Retroactive Application of NDAA
Section 6501(a)(3) provides that the new disgorgement provisions “apply with respect to any action or proceeding that is pending on, or commenced on or after, the date of [the NDAA’s] enactment,” meaning Congress intends for the new disgorgement statute of limitations to be applied retroactively. The SEC already has suggested in at least one case that it believes it can amend complaints in pending cases based on the new statute of limitations.12 However, respondents are likely to argue that any attempts to bring in new allegations or seek disgorgement based on the now 10-year statute of limitations would be manifestly unfair and run afoul of the reluctance of courts to enforce laws retroactively.
Conclusion
Congress’ decision to override the Supreme Court’s decisions in Kokesh and Liu will no doubt have a significant impact on the Enforcement Division’s activity. Most notably, the Commission likely will: seek larger disgorgement relief; open investigations looking back further in time; and focus on establishing the scienter of individuals. In addition, SEC staff may decide to bring more scienter-based claims against market participants because of the significantly longer statute of limitations of such claims. Moving forward, the defense bar is certain to litigate the extent to which the Kokesh and Liu limits on disgorgement are still good law. In the near term, however, Congress has strengthened the Enforcement Division’s hand in cases where disgorgement awards could be significant.
Footnotes
1) Pub. L. No. 116-283 (to be codified at 15 U.S.C. § 78u(d)).
2) 581 U.S. ___, 137 S. Ct. 1635 (2017).
3) 591 U.S. ___, 140 S. Ct. 1936 (2020).
4) Exchange Act § 21(d)(5) (emphasis added).
5) Division of Enforcement: 2020 Annual Report, U.S. Securities and Exchange Commission (2020 Annual Report), at p. 17. For further information regarding the 2020 Annual Report, please refer to Dechert OnPoint, SEC Enforcement Division Releases 2020 Annual Report: COVID-19 Impacts Enforcement as Whistleblower Program Boosts Enforcement.
6) For further information regarding the Kokesh decision, please refer to Dechert OnPoint, Supreme Court Recognizes Five-Year Statute of Limitations for SEC Disgorgement Claims
7) For further information regarding the Liu decision, please refer to Dechert OnPoint, The Supreme Court Affirms, But Limits, The SEC’s Disgorgement Authority.
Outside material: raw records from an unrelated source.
/-- `ld` (R229-R231). -/
def execLd (k : Ctl) (ty : Ty) (d a : Opnd) (m : Mem) (s : State) : Host.Outcome State Fault Refusal :=
  s.loadOp k (.ld k ty d a m) d a m (memBytes ty) (tyWords ty) (!ty.wide)

/-- `ldp` (R229): sixteen bytes into four registers. -/
def execLdp (k : Ctl) (d a : Opnd) (m : Mem) (s : State) : Host.Outcome State Fault Refusal :=
  s.loadOp k (.ldp k d a m) d a m 16 4 false

/-! Stores (R229-R231) -/

/-- One write of a store: position, address and data. -/
structure StoreW where
  k : Nat
  va : Addr
  data : Nat
  deriving DecidableEq, Repr

/-- The data of a store at a position: the low words of the source, or the queue entry's word. -/
def Iss.storeData (i : Iss) (b : Opnd) (words : Nat) (entry : List Word) (k : Nat) : Nat :=
  match b with
  | .dq _ => (entry.getD k 0#32).toNat
  | _ => ((List.range words).map fun j => (i.g.word2 b k j).toNat * 2 ^ (32 * j)).sum

/-- The writes of a store in the order in which they are performed (R230): on a U address that is no
stack address, the value of the highest guarded position alone. -/
def Iss.storeWrites (i : Iss) (addr : Nat → Addr) (cls : Rec → Cls) (data : Nat → Nat) : List StoreW :=
  i.inOrder.flatMap fun r =>
    let ks := i.onIn r
    let one (k : Nat) : StoreW := ⟨k, addr k, data k⟩
    if !r.lane && cls r == .u && !i.stackOnly addr r then (ks.getLast?.map one).toList
    else ks.map one

/-- The bytes that an on-chip write leaves (R8). -/
def Iss.writeBytes (i : Iss) (size : Nat) (w : StoreW) : List (Place × Byte) :=
  let p := i.placeOf w.va w.k
  (upto p.off size).map (fun o => { p with off := o }) |>.zip (leBytes size w.data)

/-- On-chip writes gathered into store-queue entries of equal latency: latency and writes. -/
def groupLat (lat : StoreW → Nat) : List StoreW → List (Nat × List StoreW)
  | [] => []
  | w :: rest =>
    match groupLat lat rest with
    | (l, ws) :: more => if lat w = l then (l, w :: ws) :: more else (lat w, [w]) :: (l, ws) :: more
    | [] => [(lat w, [w])]

/-- Aperture kinds that a store's watchpoint check has: an accumulator store is also an accumulator
write (R369). -/
def Iss.storeKinds (i : Iss) (va : Addr) : List Nat :=
  if (i.aper va).1 == .acc then [watchWrite, watchAcc] else [watchWrite]

/-- The data source of a store: `st` alone admits a bc register (R225), a narrow type a queue (R231). -/
def storeSrc (b : Opnd) (words : Nat) (queue : Bool) : Need :=
  ⟨b, [.v, .s, .hl, .zr] ++ (if words = 4 then [] else [.bc]) ++ (if queue then [.dq] else []), words, words⟩

/-- `st` and `stp` (R225-R231). -/
def State.storeOp (s : State) (k : Ctl) (ins : Instr) (a b : Opnd) (m : Mem) (size words : Nat) (queue : Bool) :
    Host.Outcome State Fault Refusal :=
  s.issue k fun i => do
    let ns := [pairN a, storeSrc b words queue]
    i.check ns
    let q := queueOf b
    i.onQueue q () i.consCheck
    let regs := readRegs ns
    let rounds := i.rounds (memWords a m.off size)
    let sch := i.sched i.g regs rounds
    let t := i.timedBy sch
    let addr (p : Nat) : Addr := (t p).addr a m.off p
    let as := i.withAddr addr
    i.checkAccess permW [.spad, .partner, .stack, .acc, .global] size as
    s.watchCheck i (watchList i.storeKinds size as)
    let entry ← i.onQueue q [] i.popCheck
    let ws := i.storeWrites addr (classAt t true (.op a)) fun p => (t p).storeData b words entry p
    let chip := ws.filter fun w => !i.isGlobal w.va
    let glob := ws.filter fun w => i.isGlobal w.va
    let mixed := i.mixedChip addr
    let cq := m.cq.toNat
    let bytes := (glob.length + mixed.length) * size
    let num ← i.slotRoom (!glob.isEmpty) cq bytes
    let extra := extraOf rounds sch
    let last := i.now + i.cost i.g regs extra - 1
    let ord := s.ord + 1
    let ents := (groupLat (fun w => i.accLat w.va) chip).map fun e =>
      StoreEnt.chip (last + e.1) ord (e.2.flatMap (i.writeBytes size)) cq
        ((e.2.filter fun w => mixed.contains w.k).length * size)
    let els := glob.map fun w => mkElem [w.k] w.va size (BitVec.ofNat 128 w.data)
    let slot := i.newSlot num ord ins .store els size (some cq) (i.globalRecs addr) .none words m.qord
    let g1 := { i.g with storeq := i.g.storeq ++ ents }
    let g := if els.isEmpty then g1 else (g1.countUp cq bytes).addSlot { slot with hold := 0 }
    let res := chipLats.map fun l => (⟨l, i.countLat addr l, []⟩ : Res)
    let s1 := match q with | some n => if i.acts then s.popQueue i.ti (i.queueIx n) else s | none => s
    .ok ((s1.countRounds i.ci extra).finish i i.g g regs extra (i.globalRecs addr) res i.advance)

/-- `st` (R229-R231). -/
def execSt (k : Ctl) (ty : Ty) (a b : Opnd) (m : Mem) (s : State) : Host.Outcome State Fault Refusal :=
  s.storeOp k (.st k ty a b m) a b m (memBytes ty) (tyWords ty) (!ty.wide)

/-- `stp` (R229): sixteen bytes from four registers. -/
def execStp (k : Ctl) (a b : Opnd) (m : Mem) (s : State) : Host.Outcome State Fault Refusal :=
  s.storeOp k (.stp k a b m) a b m 16 4 false

end Sys2Proof.Machine
end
8) 2020 Annual Report, supra note 4, at p. 7.
9) NDAA § 6501(a)(3).
10) Note that both the five-year and ten-year statutes of limitations are tolled for any time a respondent spends outside the United States. Id.
11) The Enforcement Division noted in its Annual Report that it had returned $602 million to investors, a small fraction of the $3.59 billion in total disgorgement recovered. 2020 Annual Report at 18. Therefore, absent the new statutory authority, Liu likely would have had a significant impact on disgorgement recovery if disgorgement amounts had to be returned directly to investors.
12) Jody Godoy, SEC Mulls Expanding Ongoing Cases After Law Change, Jan. 6, 2021.